2. Therefore, the applicable law is International Humanitarian Law, along with those provisions of International Human Rights law that are NOT derogated, such as those identified in Article 4 of the ICCPR Covenant.
3. Human Rights Laws applicable during an armed conflict are incorporated in Additional Protocol II of 1977.
4. Humanitarian Laws applicable during an armed conflict are also incorporated in Additional Protocol II of 1977.
Accountability:
5. Therefore, Additional Protocol II of 1977 should be the legal framework that should guide the evaluation of any violations during the armed conflict.

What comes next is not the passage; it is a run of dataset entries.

-- ==== Sys2Proof/Machine/Dispatch.lean ====
section
/-! DEFINITION. One arm for each command: its meaning. -/
namespace Sys2Proof.Machine
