-- ==== Sys2Proof/Machine/Core.lean ====
section
/-! DEFINITION. The machine as the host reads it. -/
def Sys2Proof.core : Host.Core := { State := Sys2Proof.Machine.State, Fault := Sys2Proof.Machine.Fault, Refusal := Sys2Proof.Machine.Refusal, step := Sys2Proof.Machine.step, reset := Sys2Proof.Machine.State.reset }
end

Since the ICRC as the internationally accredited authority has codified what constitutes violations of human rights and humanitarian law based on provisions of Additional Protocol II of 1977, there is absolutely no need for a judicial mechanism as is being called for in the UNHRC Resolution 30/1. Instead, what is needed is for any person with evidence of a nature that would stand up in the Courts to file charges AGAINST anyone guilty of having violated any provisions listed in the ICRC Document titled “Customary Law” Vol. 87, No. 857, March 2005.
CONCLUSION
The materials presented above are the International Laws and the associated hard facts connected with the armed conflict that occurred in Sri Lanka. It is evident from the foregoing that issues associated with the armed conflict are straight forward law and order issues, that are within the capabilities of Sri Lanka to handle. Instead of presenting facts such as those cited above for Sri Lanka to go to inordinate lengths of co-sponsoring resolutions in order to claim “ownership” of the reconciliation process is stupid because its effect is to undertake commitments that require constitutional and legislative changes that would even involve the consent of the People at a referendum.

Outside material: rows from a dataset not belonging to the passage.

-- ==== Sys2Proof/Certificates/Slice0/Obligations.lean ====
section
/-! DEFINITION. The statements about the machine, in the order of the spec's chapters. Every statement about a command says that `exec`
answers a next state and what that state holds. -/

open Sys2Proof Sys2Proof.Machine Sys2Proof.Claims

/-! ## The step, totality and reset -/

/-- O1. A step runs the command at the front of the queue with the queue's rest. -/
def Obligations.StepRunsFront : Prop :=
  ∀ (c : Instr) (r : List Instr) (s : State), s.pending = c :: r → step s = exec c { s with pending := r }

/-- O2. With no command waiting, one arithmetic clock passes: the beam offset and the age of the base tick rise by 1 and LNT_RTC by two
thirds of a nanosecond (R611), and nothing passes in OFF. The idle clock is the model's choice (log 60). -/
def Obligations.IdleStepPassesAClock : Prop :=
  ∀ s : State, s.pending = [] →
    (s.glb.state = .off → step s = .next s) ∧
    (s.glb.state ≠ .off → ∃ t, step s = .next t ∧ t.beam.offset = s.beam.offset + 1 ∧ t.beam.sinceTick = s.beam.sinceTick + 1
      ∧ BitVec.ofNat 64 t.lnt.rtcThirds + 3 * t.lnt.rtc = BitVec.ofNat 64 s.lnt.rtcThirds + 3 * s.lnt.rtc + 2
      ∧ t.glb = s.glb ∧ t.img = s.img ∧ t.live = s.live ∧ t.lpd = s.lpd ∧ t.tst = s.tst ∧ t.ev = s.ev)

/-- O3. No command stops the machine: every one answers a next state, in every state. -/
def Obligations.EveryCommandAnswers : Prop := ∀ (c : Instr) (s : State), ∃ t, exec c s = .next t

/-- O4. A module reset leaves every CSR at its reset value (R39), so that the module is in LANTERN at boot stage 0x01 (Table 1.10), and
keeps Lantern, the serial NOR's settings, the deep tier's media and the queue of commands.
Readings of the model's own: log 1, 6. -/
def Obligations.ModuleResetLeaves : Prop :=
  ∀ s : State, let t := moduleReset s
    t.glb = {} ∧ t.beam = {} ∧ t.img = {} ∧ t.live = {} ∧ t.shadow = {} ∧ t.num = {} ∧ t.me = [] ∧ t.ve = [] ∧ t.ae = [] ∧ t.gse = []
      ∧ t.lye = [] ∧ t.tst = [] ∧ t.ple = {} ∧ t.fab = {} ∧ t.rdx = {} ∧ t.orbit = {} ∧ t.host = {}
      ∧ t.lpd.cells = [] ∧ t.deep.objects = s.deep.objects ∧ t.lnt = s.lnt ∧ t.env = s.env ∧ t.pending = s.pending
      ∧ t.nor.vaultSeed = s.nor.vaultSeed ∧ t.nor.engineFences = s.nor.engineFences ∧ t.nor.fullFences = s.nor.fullFences
      ∧ t.nor.policy = s.nor.policy

/-! ## Power, boot, comparators (chapters 01, 17, 20) -/

/-- O5. INPUT_POWER_PRESENT, BACKUP_CELL_FITTED and BACKUP_CELL_CUTOFF (R34, Table 1.8). -/
def Obligations.SuppliesComeAndGo : Prop :=
  (∀ s : State, s.glb.state = .off → Runs .inputPowerPresent s (fun t =>
      t.glb = {} ∧ t.lnt = { power := true, cellFitted := s.lnt.cellFitted } ∧ ∃ r ∈ t.ev.ring, r.code = 0x0100 ∧ r.detail = [0, 1]))
  ∧ (∀ s : State, s.glb.state = .lantern → s.lnt.power = false → s.lnt.zeroizePending = false → s.lnt.heldAlarms = [] →
      Runs .inputPowerPresent s (fun t =>
        t.glb = {} ∧ t.img = {} ∧ t.lnt = { s.lnt with power := true, now := s.lnt.now &&& 0x3C }))
  ∧ (∀ s : State, s.glb.state = .off → Runs .backupCellFitted s (fun t =>
      UpToRecords { s with glb := { s.glb with state := .lantern, prev := .off }, lnt := { power := false, cellFitted := true } } t
        ∧ ∃ r ∈ t.ev.ring, r.code = 0x0100 ∧ r.detail = [0, 1]))
  ∧ (∀ s : State, s.glb.state = .lantern → s.lnt.power = false → Runs .backupCellCutoff s (fun t =>
      UpToRecords { s with glb := { s.glb with state := .off, prev := .lantern }, lnt := { s.lnt with cellFitted := false } } t
        ∧ Logged 0x0100 [1, 0] s t))

/-- O6. BOOT_STAGE_COMPLETE: each stage hands over to the next with what it has found, and the last one ends in READY (R42 to R45,
R384, R388, R414, R548, R595).
Readings of the model's own: log 80. -/
def Obligations.BootStagesAdvance : Prop :=
  ∀ (r : BootReport) (s : State), s.glb.state = .lantern → s.lnt.power = true →
    (s.glb.bootStage = 1 → r.hubOk = true → slotValid s s.nor.active = true → Runs (.bootStageComplete r) s (fun t =>
      t.glb.bootStage = 2 ∧ t.glb.state = .lantern ∧ t.glb.serial = BitVec.ofNat 32 s.nor.serial))
    ∧ (s.glb.bootStage = 1 → r.hubOk = true → slotValid s s.nor.active = false → slotValid s (!s.nor.active) = true →
      Runs (.bootStageComplete r) s (fun t =>
        t.glb.bootStage = 2 ∧ t.nor.active = !s.nor.active ∧ Logged 0x5100 [] s t))
    ∧ (s.glb.bootStage = 1 → (r.hubOk = false ∨ slotValid s false = false ∧ slotValid s true = false) →
      Runs (.bootStageComplete r) s (fun t => t.glb.state = .recovery ∧ t.glb.recovery = .bootFailed))
    ∧ (s.glb.bootStage = 2 → Runs (.bootStageComplete r) s (fun t =>
      t.glb.bootStage = 3 ∧ t.glb.present = r.dies
        ∧ (∀ n : Fin 8, r.dies.getLsbD n = false → t.glb.fullFenced.getLsbD n = true)
        ∧ (∀ n : Fin 8, s.nor.fullFences.getLsbD n = true → t.glb.fullFenced.getLsbD n = true)))
    ∧ (s.glb.bootStage = 3 → Runs (.bootStageComplete r) s (fun t =>
      t.glb.bootStage = 4 ∧ t.nor.trained = t.lpd.units ∧ t.lpd.noEcc = r.noEcc
        ∧ (∀ u ∈ t.lpd.units, u < 256 ∧ t.nor.retiredUnits.contains u = false)))
    ∧ (s.glb.bootStage = 4 → Runs (.bootStageComplete r) s (fun t =>
      t.glb.bootStage = 5 ∧ t.deep.credit = s.deep.creditNor
        ∧ (∀ c < 16, r.channels.getLsbD c = false → t.nor.retiredChannels.contains c = true ∧ t.deep.channels.contains c = false)))
    ∧ (s.glb.bootStage = 5 → Runs (.bootStageComplete r) s (fun t =>
      t.glb.bootStage = 6 ∧ t.host.hostUp = r.hostUp ∧ t.host.partnerUp = r.partnerUp ∧ t.fab.location = s.nor.location
        ∧ t.fab.disable = s.nor.disable
        ∧ (regionSizeOk s.nor = true → t.host.regionGib = s.nor.regionBytes / 2 ^ 30)
        ∧ (regionSizeOk s.nor = false → t.host.regionGib = 64 ∧ Logged 0x5009 [] s t)))
    ∧ (s.glb.bootStage = 6 → Runs (.bootStageComplete r) s (fun t => t = { s with glb := { s.glb with bootStage := 7 } }))
    ∧ (s.glb.bootStage = 7 → s.fab.discovery = 2 → Runs (.bootStageComplete r) s (fun t =>
      t.glb.state = .ready ∧ t.glb.bootStage = 0 ∧ t.glb.capValid = true ∧ t.glb.heldFences = []))

/-- O7. The comparators (R611, R644, Table 17.8) with the factory's alarm levels (R612): INPUT_UNDER_VOLTAGE, INPUT_OVER_VOLTAGE and
INPUT_OVERCURRENT take the module to LANTERN, or to OFF with no cell; BACKUP_CELL_LOW logs; HUB_OVER_TEMPERATURE and CLOCK_FAILURE halt;
TAMPER_MESH asks for ZEROIZE.
Readings of the model's own: log 78, 89. -/
def Obligations.ComparatorsRaiseAlarms : Prop :=
  (∀ (v : BitVec 16) (s : State), s.lnt.power = true →
    let lost (code : Nat) (bit : BitVec 6) (t : State) : Prop :=
      t.lnt.power = false ∧ t.lnt.latched = s.lnt.latched ||| bit ∧ t.glb.state = (if s.lnt.cellFitted then .lantern else .off)
        ∧ t.lpd.cells = [] ∧ t.beam.halt = none ∧ t.host.hostUp = false ∧ Out.diesReset ∈ t.out ∧ Logged code [] s t
    Runs (.inputUnderVoltage v) s (fun t => lost 0xD100 1 t ∧ t.lnt.input = v)
      ∧ Runs (.inputOverVoltage v) s (fun t => lost 0xD101 2 t ∧ t.lnt.input = v)
      ∧ Runs .inputOvercurrent s (fun t => lost 0xD100 1 t ∧ t.lnt.input = s.lnt.input))
  ∧ (∀ (mv : BitVec 16) (s : State), s.glb.state ≠ .off → s.nor.policy = none → s.lnt.now &&& 4 = 0 →
      Runs (.backupCellLow mv) s (fun t =>
        let l := { s.lnt with cell := mv, now := s.lnt.now ||| 4, latched := s.lnt.latched ||| 4 }
        if s.lnt.power then UpToRecords { s with lnt := l } t ∧ Logged 0xD102 [] s t
        else t = { s with lnt := { l with heldAlarms := s.lnt.heldAlarms ++ [0xD102] } }))
  ∧ (∀ (x : BitVec 16) (s : State), s.lnt.power = true → s.nor.policy = none →
      (s.lnt.now &&& 8 = 0 → Runs (.hubOverTemperature x) s (fun t =>
        let u : State := { s with lnt := { s.lnt with hubTemp := x, now := s.lnt.now ||| 8, latched := s.lnt.latched ||| 8 } }
        UpToHalt u t ∧ Halting u t ∧ Logged 0xD103 [] s t))
      ∧ (s.lnt.now &&& 16 = 0 → Runs .clockFailure s (fun t =>
        let u : State := { s with lnt := { s.lnt with now := s.lnt.now ||| 16, latched := s.lnt.latched ||| 16 } }
        UpToHalt u t ∧ Halting u t ∧ Logged 0xD104 [] s t))
      ∧ (s.lnt.now &&& 32 = 0 → s.glb.state ≠ .off → Runs .tamperMesh s (fun t =>
        t.kpr.zeroizeBusy = true ∧ t.lnt.zeroizeAlarm = 0xD105 ∧ t.lnt.latched = s.lnt.latched ||| 32 ∧ Halting s t
          ∧ Logged 0xD105 [] s t)))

The UNHRC Resolution 30/1 and all that goes with it are politically motivated moves to enable the International Community dominated by the West to keep Sri Lanka on a leash as long it serves their geopolitical interests under the cover of ‘reconciliation’. By co-sponsoring the resolution the government has become a willing party to this duplicity.

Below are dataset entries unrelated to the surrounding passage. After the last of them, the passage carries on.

-- ==== Sys2Proof/Laws/State.lean ====
section
/-! SUPPORT. The named updates of State, one lemma per field each: no later proof unfolds a record update. -/
namespace Sys2Proof.Machine

/-- The laws of reset: every field at its own default, nothing waiting. -/
@[simp] theorem reset_pending : State.reset.pending = [] := rfl

/-! `setLink`: one link; the fabric block alone. -/

@[simp] theorem setLink_glb (l : Nat) (k : Link) (s : State) : (setLink l k s).glb = s.glb := rfl
@[simp] theorem setLink_ev (l : Nat) (k : Link) (s : State) : (setLink l k s).ev = s.ev := rfl
@[simp] theorem setLink_beam (l : Nat) (k : Link) (s : State) : (setLink l k s).beam = s.beam := rfl
@[simp] theorem setLink_img (l : Nat) (k : Link) (s : State) : (setLink l k s).img = s.img := rfl
@[simp] theorem setLink_live (l : Nat) (k : Link) (s : State) : (setLink l k s).live = s.live := rfl
@[simp] theorem setLink_shadow (l : Nat) (k : Link) (s : State) : (setLink l k s).shadow = s.shadow := rfl
@[simp] theorem setLink_num (l : Nat) (k : Link) (s : State) : (setLink l k s).num = s.num := rfl
@[simp] theorem setLink_me (l : Nat) (k : Link) (s : State) : (setLink l k s).me = s.me := rfl
@[simp] theorem setLink_ve (l : Nat) (k : Link) (s : State) : (setLink l k s).ve = s.ve := rfl
@[simp] theorem setLink_ae (l : Nat) (k : Link) (s : State) : (setLink l k s).ae = s.ae := rfl
@[simp] theorem setLink_gse (l : Nat) (k : Link) (s : State) : (setLink l k s).gse = s.gse := rfl
@[simp] theorem setLink_lye (l : Nat) (k : Link) (s : State) : (setLink l k s).lye = s.lye := rfl
@[simp] theorem setLink_tst (l : Nat) (k : Link) (s : State) : (setLink l k s).tst = s.tst := rfl
@[simp] theorem setLink_ple (l : Nat) (k : Link) (s : State) : (setLink l k s).ple = s.ple := rfl
@[simp] theorem setLink_lpd (l : Nat) (k : Link) (s : State) : (setLink l k s).lpd = s.lpd := rfl
@[simp] theorem setLink_deep (l : Nat) (k : Link) (s : State) : (setLink l k s).deep = s.deep := rfl
@[simp] theorem setLink_rdx (l : Nat) (k : Link) (s : State) : (setLink l k s).rdx = s.rdx := rfl
@[simp] theorem setLink_orbit (l : Nat) (k : Link) (s : State) : (setLink l k s).orbit = s.orbit := rfl
@[simp] theorem setLink_host (l : Nat) (k : Link) (s : State) : (setLink l k s).host = s.host := rfl
@[simp] theorem setLink_kpr (l : Nat) (k : Link) (s : State) : (setLink l k s).kpr = s.kpr := rfl
@[simp] theorem setLink_lnt (l : Nat) (k : Link) (s : State) : (setLink l k s).lnt = s.lnt := rfl
@[simp] theorem setLink_nor (l : Nat) (k : Link) (s : State) : (setLink l k s).nor = s.nor := rfl
@[simp] theorem setLink_env (l : Nat) (k : Link) (s : State) : (setLink l k s).env = s.env := rfl
@[simp] theorem setLink_out (l : Nat) (k : Link) (s : State) : (setLink l k s).out = s.out := rfl
@[simp] theorem setLink_freeCount (l : Nat) (k : Link) (s : State) : (setLink l k s).freeCount = s.freeCount := rfl
@[simp] theorem setLink_pending (l : Nat) (k : Link) (s : State) : (setLink l k s).pending = s.pending := rfl

/-! `updLink`: one link; the fabric block alone. -/

@[simp] theorem updLink_glb (l : Nat) (f : Link → Link) (s : State) : (updLink l f s).glb = s.glb := rfl
@[simp] theorem updLink_ev (l : Nat) (f : Link → Link) (s : State) : (updLink l f s).ev = s.ev := rfl
@[simp] theorem updLink_beam (l : Nat) (f : Link → Link) (s : State) : (updLink l f s).beam = s.beam := rfl
@[simp] theorem updLink_img (l : Nat) (f : Link → Link) (s : State) : (updLink l f s).img = s.img := rfl
@[simp] theorem updLink_live (l : Nat) (f : Link → Link) (s : State) : (updLink l f s).live = s.live := rfl
@[simp] theorem updLink_shadow (l : Nat) (f : Link → Link) (s : State) : (updLink l f s).shadow = s.shadow := rfl
@[simp] theorem updLink_num (l : Nat) (f : Link → Link) (s : State) : (updLink l f s).num = s.num := rfl
@[simp] theorem updLink_me (l : Nat) (f : Link → Link) (s : State) : (updLink l f s).me = s.me := rfl
@[simp] theorem updLink_ve (l : Nat) (f : Link → Link) (s : State) : (updLink l f s).ve = s.ve := rfl
@[simp] theorem updLink_ae (l : Nat) (f : Link → Link) (s : State) : (updLink l f s).ae = s.ae := rfl
@[simp] theorem updLink_gse (l : Nat) (f : Link → Link) (s : State) : (updLink l f s).gse = s.gse := rfl
@[simp] theorem updLink_lye (l : Nat) (f : Link → Link) (s : State) : (updLink l f s).lye = s.lye := rfl
@[simp] theorem updLink_tst (l : Nat) (f : Link → Link) (s : State) : (updLink l f s).tst = s.tst := rfl
@[simp] theorem updLink_ple (l : Nat) (f : Link → Link) (s : State) : (updLink l f s).ple = s.ple := rfl
@[simp] theorem updLink_lpd (l : Nat) (f : Link → Link) (s : State) : (updLink l f s).lpd = s.lpd := rfl
@[simp] theorem updLink_deep (l : Nat) (f : Link → Link) (s : State) : (updLink l f s).deep = s.deep := rfl
@[simp] theorem updLink_rdx (l : Nat) (f : Link → Link) (s : State) : (updLink l f s).rdx = s.rdx := rfl
@[simp] theorem updLink_orbit (l : Nat) (f : Link → Link) (s : State) : (updLink l f s).orbit = s.orbit := rfl
@[simp] theorem updLink_host (l : Nat) (f : Link → Link) (s : State) : (updLink l f s).host = s.host := rfl
@[simp] theorem updLink_kpr (l : Nat) (f : Link → Link) (s : State) : (updLink l f s).kpr = s.kpr := rfl
@[simp] theorem updLink_lnt (l : Nat) (f : Link → Link) (s : State) : (updLink l f s).lnt = s.lnt := rfl
@[simp] theorem updLink_nor (l : Nat) (f : Link → Link) (s : State) : (updLink l f s).nor = s.nor := rfl
@[simp] theorem updLink_env (l : Nat) (f : Link → Link) (s : State) : (updLink l f s).env = s.env := rfl
@[simp] theorem updLink_out (l : Nat) (f : Link → Link) (s : State) : (updLink l f s).out = s.out := rfl
@[simp] theorem updLink_freeCount (l : Nat) (f : Link → Link) (s : State) : (updLink l f s).freeCount = s.freeCount := rfl
@[simp] theorem updLink_pending (l : Nat) (f : Link → Link) (s : State) : (updLink l f s).pending = s.pending := rfl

Judging from the scepticism with which the findings by an independent lab in the USA were received about the mass grave in Mannar, there is no doubt that whatever conclusions reached following a judicial inquiry, would depend on their political and strategic interests. If as reported in the British media, the reaction both locally and internationally would be unimaginable if after a judicial inquiry a Sri Lankan prosecutor found only one out of sixteen soldiers guilty of murder due to “insufficient evidence” after forty-seven (47) as it was in UK following an inquiry into the Bloody Sunday massacre in Northern Ireland. This massacre resulted in thirteen people being killed and fifteen others injured on 30 January 1972, when troops of the 1st Battalion of the Parachute Regiment fired on demonstrators during a civil rights march in Derry, Northern Ireland, despite a public inquiry in 2010 under Lord Saville having concluded that the killings had been “unjustified and unjustifiable”. Accountability in such contexts and with such attitudes would not have any meaningful outcomes.
The fact that Sri Lanka has become a victim of international machinations is evident from the approach adopted by the current government. How Sri Lanka could get out of this trap would clearly depend on the professionalism with which issues relating to the armed conflict are handled by a future Sri Lankan Government. The question is whether Sri Lanka would ever have the good fortune to have a government that could meet such a challenge.